So, I think it was a weird reset that at least I felt this, it gave us time to say, “Hey, notice things like our branded terms not getting searched as often.” Have you noticed this potential… This part of our website traffic has gone down. Having to swing the pendulum all the way to efficiency at all costs gave us the leverage to say, “Hey, we understand why this is happening, but also it is impacting our ability to get a wider audience and drive pipeline.”

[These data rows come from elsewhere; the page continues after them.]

-- ==== Sys2Proof/Machine/VecInt.lean ====
section
/-!
DEFINITION. The vector integer words, compares and selects, moves, indirect access and VDEAD (R247 to R255).
-/

namespace Sys2Proof.Machine

/-! ## Elements (R183, R248) -/

/-- The immediate of a vector word, extended to elements of `w` bits. -/
def immLane (e : ImmExt) (w : Nat) (b : BitVec 8) : Word :=
  packElems w (List.replicate (32 / w) (match e with
    | .s => (b.signExtend 32).toNat
    | .z => b.toNat))

/-- An operation on each element of `w` bits of two lane values. -/
def zipElems (w : Nat) (f : Nat → Nat → Nat) (x y : Word) : Word := packElems w (List.zipWith f (elems w x) (elems w y))

/-- A two-source word of elements of `w` bits (R247, R248). -/
def velem (e : ImmExt) (w : Nat) (i : BitVec 1) (d a : BitVec 7) (b : BitVec 8) (f : Nat → Nat → Nat) (s : State) : Out :=
  .next (runWord ⟨1, true⟩ (vbin (immLane e w b) i d a b (zipElems w f)) s)

/-- A word of source a alone. -/
def vunary (d a : BitVec 7) (f : Word → Word) (s : State) : Out :=
  .next (runWord ⟨1, true⟩ (vbin 0 1 d a 0xF0 fun x _ => f x) s)

/-! ## Element arithmetic (Table 10-1) -/

def eAdd (_ x y : Nat) : Nat := x + y
def eSub (w x y : Nat) : Nat := x + 2 ^ w - y
def eMul (_ x y : Nat) : Nat := x * y
def eMin (w x y : Nat) : Nat := if sextNat w x ≤ sextNat w y then x else y
def eMax (w x y : Nat) : Nat := if sextNat w y ≤ sextNat w x then x else y
def eMinU (_ x y : Nat) : Nat := if x ≤ y then x else y
def eMaxU (_ x y : Nat) : Nat := if y ≤ x then x else y
def vMulHi (x y : Nat) : Nat := (sextNat 32 x * sextNat 32 y / 2 ^ 32 % 2 ^ 32).toNat
def vMulHiU (x y : Nat) : Nat := x * y / 2 ^ 32
def vAbsD (x y : Nat) : Nat := (sextNat 32 x - sextNat 32 y).natAbs
def vAbsDU (x y : Nat) : Nat := ((x : Int) - y).natAbs

def execVadd (i : BitVec 1) (d a : BitVec 7) (b : BitVec 8) (s : State) : Out :=
  velem .s 32 i d a b (eAdd 32) s

def execVaddI16 (i : BitVec 1) (d a : BitVec 7) (b : BitVec 8) (s : State) : Out :=
  velem .s 16 i d a b (eAdd 16) s

def execVaddI8 (i : BitVec 1) (d a : BitVec 7) (b : BitVec 8) (s : State) : Out :=
  velem .s 8 i d a b (eAdd 8) s

def execVsub (i : BitVec 1) (d a : BitVec 7) (b : BitVec 8) (s : State) : Out :=
  velem .s 32 i d a b (eSub 32) s

def execVsubI16 (i : BitVec 1) (d a : BitVec 7) (b : BitVec 8) (s : State) : Out :=
  velem .s 16 i d a b (eSub 16) s

def execVsubI8 (i : BitVec 1) (d a : BitVec 7) (b : BitVec 8) (s : State) : Out :=
  velem .s 8 i d a b (eSub 8) s

def execVmullo (i : BitVec 1) (d a : BitVec 7) (b : BitVec 8) (s : State) : Out :=
  velem .s 32 i d a b (eMul 32) s

def execVmulloI16 (i : BitVec 1) (d a : BitVec 7) (b : BitVec 8) (s : State) : Out :=
  velem .s 16 i d a b (eMul 16) s

def execVmulloI8 (i : BitVec 1) (d a : BitVec 7) (b : BitVec 8) (s : State) : Out :=
  velem .s 8 i d a b (eMul 8) s

def execVmin (i : BitVec 1) (d a : BitVec 7) (b : BitVec 8) (s : State) : Out :=
  velem .s 32 i d a b (eMin 32) s

def execVminI16 (i : BitVec 1) (d a : BitVec 7) (b : BitVec 8) (s : State) : Out :=
  velem .s 16 i d a b (eMin 16) s

def execVminI8 (i : BitVec 1) (d a : BitVec 7) (b : BitVec 8) (s : State) : Out :=
  velem .s 8 i d a b (eMin 8) s

def execVminU (i : BitVec 1) (d a : BitVec 7) (b : BitVec 8) (s : State) : Out :=
  velem .z 32 i d a b (eMinU 32) s

def execVminUI16 (i : BitVec 1) (d a : BitVec 7) (b : BitVec 8) (s : State) : Out :=
  velem .z 16 i d a b (eMinU 16) s

def execVminUI8 (i : BitVec 1) (d a : BitVec 7) (b : BitVec 8) (s : State) : Out :=
  velem .z 8 i d a b (eMinU 8) s

def execVmax (i : BitVec 1) (d a : BitVec 7) (b : BitVec 8) (s : State) : Out :=
  velem .s 32 i d a b (eMax 32) s

def execVmaxI16 (i : BitVec 1) (d a : BitVec 7) (b : BitVec 8) (s : State) : Out :=
  velem .s 16 i d a b (eMax 16) s

def execVmaxI8 (i : BitVec 1) (d a : BitVec 7) (b : BitVec 8) (s : State) : Out :=
  velem .s 8 i d a b (eMax 8) s

def execVmaxU (i : BitVec 1) (d a : BitVec 7) (b : BitVec 8) (s : State) : Out :=
  velem .z 32 i d a b (eMaxU 32) s

def execVmaxUI16 (i : BitVec 1) (d a : BitVec 7) (b : BitVec 8) (s : State) : Out :=
  velem .z 16 i d a b (eMaxU 16) s

def execVmaxUI8 (i : BitVec 1) (d a : BitVec 7) (b : BitVec 8) (s : State) : Out :=
  velem .z 8 i d a b (eMaxU 8) s

def execVmulhi (i : BitVec 1) (d a : BitVec 7) (b : BitVec 8) (s : State) : Out :=
  velem .s 32 i d a b (vMulHi) s

def execVmulhiU (i : BitVec 1) (d a : BitVec 7) (b : BitVec 8) (s : State) : Out :=
  velem .z 32 i d a b (vMulHiU) s

def execVabsd (i : BitVec 1) (d a : BitVec 7) (b : BitVec 8) (s : State) : Out :=
  velem .s 32 i d a b (vAbsD) s

def execVabsdU (i : BitVec 1) (d a : BitVec 7) (b : BitVec 8) (s : State) : Out :=
  velem .z 32 i d a b (vAbsDU) s

def execVand (i : BitVec 1) (d a : BitVec 7) (b : BitVec 8) (s : State) : Out :=
  velem .z 32 i d a b (fun x y => x &&& y) s

def execVor (i : BitVec 1) (d a : BitVec 7) (b : BitVec 8) (s : State) : Out :=
  velem .z 32 i d a b (fun x y => x ||| y) s

def execVxor (i : BitVec 1) (d a : BitVec 7) (b : BitVec 8) (s : State) : Out :=
  velem .z 32 i d a b (fun x y => x ^^^ y) s

def execVandn (i : BitVec 1) (d a : BitVec 7) (b : BitVec 8) (s : State) : Out :=
  velem .z 32 i d a b (fun x y => x &&& (2 ^ 32 - 1 - y)) s

def execVshl (i : BitVec 1) (d a : BitVec 7) (b : BitVec 8) (s : State) : Out :=
  velem .z 32 i d a b (fun x y => x <<< (y % 32)) s

def execVshr (i : BitVec 1) (d a : BitVec 7) (b : BitVec 8) (s : State) : Out :=
  velem .z 32 i d a b (fun x y => x >>> (y % 32)) s

def execVsar (i : BitVec 1) (d a : BitVec 7) (b : BitVec 8) (s : State) : Out :=
  velem .z 32 i d a b (fun x y => (sextNat 32 x / 2 ^ (y % 32) % 2 ^ 32).toNat) s

def execVrot (i : BitVec 1) (d a : BitVec 7) (b : BitVec 8) (s : State) : Out :=
  velem .z 32 i d a b (fun x y => ((BitVec.ofNat 32 x).rotateLeft (y % 32)).toNat) s

/-! ## Multiply-add: the fourth operand (R218) -/

/-- A word of three sources: a, b and the fourth operand, elements of `w` bits. -/
def vthree (imm : Word) (i : BitVec 1) (d a : BitVec 7) (b : BitVec 8) (f : Word → Word → Word → Word) : M Unit := do
  let c ← vctx
  fourthOk c
  checkRegs (d.toNat :: a.toNat :: bRegs i b ++ c.fourthRegs)
    (a.toNat :: bRegs i b ++ (if c.hasPre then c.fourthRegs else [d.toNat]))
  c.write d.toNat fun l => f (c.srcA a l) (if i = 1 then imm else c.sel b l) (c.fourth d l)

def mad (w : Nat) (x y z : Word) : Word := zipElems w (eAdd w) (zipElems w (eMul w) x y) z

def execVmad (i : BitVec 1) (d a : BitVec 7) (b : BitVec 8) (s : State) : Out :=
  .next (runWord ⟨1, true⟩ (vthree (immLane .s 32 b) i d a b (mad 32)) s)

def execVmadI16 (i : BitVec 1) (d a : BitVec 7) (b : BitVec 8) (s : State) : Out :=
  .next (runWord ⟨1, true⟩ (vthree (immLane .s 16 b) i d a b (mad 16)) s)

def execVmadI8 (i : BitVec 1) (d a : BitVec 7) (b : BitVec 8) (s : State) : Out :=
  .next (runWord ⟨1, true⟩ (vthree (immLane .s 8 b) i d a b (mad 8)) s)

/-! ## Saturating words (R185, R250) -/

/-- The signed value of an element, or its unsigned one. -/
def elemInt (signed : Bool) (w x : Nat) : Int := if signed then sextNat w x else (x % 2 ^ w : Nat)

/-- An exact sum or difference clamped to the element range, and whether it clamped. -/
def satElem (signed sub : Bool) (w x y : Nat) : Nat × Bool :=
  let r := if sub then elemInt signed w x - elemInt signed w y else elemInt signed w x + elemInt signed w y
  let lo : Int := if signed then -(2 ^ (w - 1)) else 0
  let hi : Int := if signed then 2 ^ (w - 1) - 1 else 2 ^ w - 1
  let k := max lo (min hi r)
  ((k % 2 ^ w).toNat, k != r)

def satWord (signed sub : Bool) (w : Nat) (x y : Word) : Word := zipElems w (fun x y => (satElem signed sub w x y).1) x y

def satAny (signed sub : Bool) (w : Nat) (x y : Word) : Bool :=
  (List.zipWith (fun x y => (satElem signed sub w x y).2) (elems w x) (elems w y)).any id

/-- VADDSAT and VSUBSAT: FSTAT.SAT when an active element clamps. -/
def vsat (signed sub : Bool) (w : Nat) (i : BitVec 1) (d a : BitVec 7) (b : BitVec 8) : M Unit := do
  let imm := immLane (if signed then .s else .z) w b
  let c ← vctx
  checkRegs (d.toNat :: a.toNat :: bRegs i b) (a.toNat :: bRegs i b)
  let y (l : Nat) : Word := if i = 1 then imm else c.sel b l
  c.write d.toNat fun l => satWord signed sub w (c.srcA a l) (y l)
  if c.lanes.any fun l => satAny signed sub w (c.srcA a l) (y l) then mapCur fun g => g.orFlags fSAT

def execVaddsat (i : BitVec 1) (d a : BitVec 7) (b : BitVec 8) (s : State) : Out :=
  .next (runWord ⟨1, true⟩ (vsat true false 32 i d a b) s)

def execVaddsatI16 (i : BitVec 1) (d a : BitVec 7) (b : BitVec 8) (s : State) : Out :=
  .next (runWord ⟨1, true⟩ (vsat true false 16 i d a b) s)

def execVaddsatI8 (i : BitVec 1) (d a : BitVec 7) (b : BitVec 8) (s : State) : Out :=
  .next (runWord ⟨1, true⟩ (vsat true false 8 i d a b) s)

def execVaddsatU8 (i : BitVec 1) (d a : BitVec 7) (b : BitVec 8) (s : State) : Out :=
  .next (runWord ⟨1, true⟩ (vsat false false 8 i d a b) s)

def execVsubsat (i : BitVec 1) (d a : BitVec 7) (b : BitVec 8) (s : State) : Out :=
  .next (runWord ⟨1, true⟩ (vsat true true 32 i d a b) s)

def execVsubsatI16 (i : BitVec 1) (d a : BitVec 7) (b : BitVec 8) (s : State) : Out :=
  .next (runWord ⟨1, true⟩ (vsat true true 16 i d a b) s)

def execVsubsatI8 (i : BitVec 1) (d a : BitVec 7) (b : BitVec 8) (s : State) : Out :=
  .next (runWord ⟨1, true⟩ (vsat true true 8 i d a b) s)

def execVsubsatU8 (i : BitVec 1) (d a : BitVec 7) (b : BitVec 8) (s : State) : Out :=
  .next (runWord ⟨1, true⟩ (vsat false true 8 i d a b) s)

/-! ## Bit words -/

def execVpopc (d a : BitVec 7) (s : State) : Out := vunary d a (fun x => BitVec.ofNat 32 (popcount 32 x.toNat)) s

def execVclz (d a : BitVec 7) (s : State) : Out := vunary d a (fun x => BitVec.ofNat 32 (leadingZeros 32 x.toNat)) s

def execVbrev (d a : BitVec 7) (s : State) : Out := vunary d a BitVec.reverse s

/-- Position and width of R251's field. -/
def fieldPos (b : Word) : Nat := b.toNat % 32
def fieldLen (b : Word) : Nat := min (if field b.toNat 8 5 = 0 then 32 else field b.toNat 8 5) (32 - fieldPos b)

def extrU (x b : Word) : Word := BitVec.ofNat 32 (x.toNat / 2 ^ fieldPos b % 2 ^ fieldLen b)
def extrS (x b : Word) : Word := w32 (sextNat (fieldLen b) (x.toNat / 2 ^ fieldPos b))

/-- VBFI: the field of c replaced from a. -/
def insertField (x b c : Word) : Word :=
  let m : Word := BitVec.ofNat 32 ((2 ^ fieldLen b - 1) * 2 ^ fieldPos b)
  (c &&& ~~~ m) ||| ((x <<< fieldPos b) &&& m)

def execVbfe (i : BitVec 1) (d a : BitVec 7) (b : BitVec 8) (s : State) : Out :=
  .next (runWord ⟨1, true⟩ (vbin (immLane .z 32 b) i d a b extrU) s)

def execVbfeS (i : BitVec 1) (d a : BitVec 7) (b : BitVec 8) (s : State) : Out :=
  .next (runWord ⟨1, true⟩ (vbin (immLane .z 32 b) i d a b extrS) s)

def execVbfi (i : BitVec 1) (d a : BitVec 7) (b : BitVec 8) (s : State) : Out :=
  .next (runWord ⟨1, true⟩ (vthree (immLane .z 32 b) i d a b insertField) s)

/-! ## Compare and select (R252, R253) -/

/-- A mask written lane by lane under the active set (R253). -/
def VCtx.maskWrite (c : VCtx) (m : Nat) (f : Nat → Bool) : M Unit :=
  let old := c.g.readM c.who m
  writeMask m (maskOf ((upTo c.w).filter fun l => if c.on l then f l else !c.z && old.getLsbD l))

/-- VCMP's conditions (Table 08-14). -/
def vcmpHolds (code : Nat) (x y : Word) : Bool :=
  match code with
  | 0 => x == y
  | 1 => x != y
  | 2 => decide (x.toInt < y.toInt)
  | 3 => decide (x.toInt ≤ y.toInt)
  | 4 => decide (x.toNat < y.toNat)
  | _ => decide (x.toNat ≤ y.toNat)

def vcmpWord (i : BitVec 1) (cc : BitVec 3) (m : BitVec 4) (a : BitVec 7) (b : BitVec 8) : M Unit := do
  let c ← vctx
  checkRegs (a.toNat :: bRegs i b) (a.toNat :: bRegs i b)
  let imm := immLane (if cc.toNat < 4 then .s else .z) 32 b
  c.maskWrite m.toNat fun l => vcmpHolds cc.toNat (c.srcA a l) (if i = 1 then imm else c.sel b l)

def execVcmp (i : BitVec 1) (c : BitVec 3) (m : BitVec 4) (a : BitVec 7) (b : BitVec 8) (s : State) : Out :=
  .next (runWord ⟨1, true⟩ (vcmpWord i c m a b) s)

def execVsel (i : BitVec 1) (d a : BitVec 7) (b : BitVec 8) (s : State) : Out :=
  .next (runWord ⟨1, true⟩ (vthree (immLane .s 32 b) i d a b fun x y c => if c = 0 then y else x) s)

/-! ## Moves, indirect access, VDEAD (R254, R255) -/

def vmovWord (i : BitVec 1) (d : BitVec 7) (b : BitVec 8) : M Unit := do
  let c ← vctx (perm := false)
  checkRegs (d.toNat :: bRegs i b) (bRegs i b)
  c.write d.toNat fun l => if i = 1 then immLane .s 32 b else c.sel b l

def execVmov (i : BitVec 1) (d : BitVec 7) (b : BitVec 8) (s : State) : Out :=
  .next (runWord ⟨1, true⟩ (vmovWord i d b) s)

/-- The index that each active lane of VRDX and VWRX forms; REGBOUND when one reaches the budget. -/
def laneIndex (c : VCtx) (i : BitVec 1) (a : BitVec 7) (b : BitVec 8) (l : Nat) : Nat :=
  (c.srcA a l + (if i = 1 then immLane .z 32 b else c.sel b l)).toNat

def checkIndices (c : VCtx) (idx : Nat → Nat) : M Unit := do
  let bad := c.lanes.filter fun l => decide (c.g.budget ≤ idx l)
  if !bad.isEmpty then
    throw (.trap cRegbound (BitVec.ofNat 32 ((bad.map idx).headD 0)) 0 (maskOf bad))

def vrdxWord (i : BitVec 1) (d a : BitVec 7) (b : BitVec 8) : M Unit := do
  let c ← vctx
  checkRegs (d.toNat :: a.toNat :: bRegs i b) (a.toNat :: bRegs i b)
  let idx := laneIndex c i a b
  checkIndices c idx
  checkRegs [] (c.lanes.map idx)
  c.write d.toNat fun l => c.g.lane (idx l) l

def execVrdx (i : BitVec 1) (d a : BitVec 7) (b : BitVec 8) (s : State) : Out :=
  .next (runWord ⟨1, true⟩ (vrdxWord i d a b) s)

def vwrxWord (i : BitVec 1) (v a : BitVec 7) (b : BitVec 8) : M Unit := do
  let c ← vctx
  checkRegs (v.toNat :: a.toNat :: bRegs i b) (v.toNat :: a.toNat :: bRegs i b)
  let idx := laneIndex c i a b
  checkIndices c idx
  mapCur fun g =>
    (dedup (c.lanes.map idx)).foldl (fun g n =>
      g.writeLanes n fun l => if c.on l && idx l == n then some (c.g.lane v.toNat l) else none) g

def execVwrx (i : BitVec 1) (v a : BitVec 7) (b : BitVec 8) (s : State) : Out :=
  .next (runWord ⟨1, true⟩ (vwrxWord i v a b) s)

def vdeadWord (d : BitVec 7) (n : BitVec 8) : M Unit := do
  let _ ← vctx (perm := false)
  let run := rangeFrom d.toNat (n.toNat + 1)
  checkRegs run []
  mapCur fun g => run.foldl Group.killReg g

def execVdead (d : BitVec 7) (n : BitVec 8) (s : State) : Out := .next (runWord ⟨1, true⟩ (vdeadWord d n) s)

end Sys2Proof.Machine
end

And now, we’re swinging back into that middle state of like, “Okay, we can open up the purse strings a little bit more to run some more brand awareness.” We just had to find the right metrics to get our team to buy into those things. But really, had to almost fail first to be like, “Yup, we’ve seen no branded traffic come in. We’re seeing it from the same people because we don’t have the ability to go find those net new audiences to drive brand awareness.” So, I do think this middle state is a good place to be in. I know I’m really comfortable here where I know I can go make those asks. It’s going to be harder.
Matt Lyman:
Sure.
Sarah McConnell:
I’m going to have to have a really buttoned up story and a really good strategy behind it. But I think for all of us marketers, that’s never a bad thing to have us in that state.
Matt Lyman:
Great. Anybody else have a… Anything they want to throw in on that?
Trinity Nguyen:
That was perfect.
Matt Lyman:
I thought it was great. I have nothing. You left me speechless, Sarah, which as my team would verify that is tough to do.
Sarah McConnell:
Well, I love that. What a great…
Matt Lyman:
Well, and actually, I do want to call out too that during that, even from what you said and I had put in the chat, are there challenges that people are seeing? And we’ve gotten a couple of them that we’ll jump into. Actually, why don’t we just keep it here and we will ask. We have a couple of really good ones.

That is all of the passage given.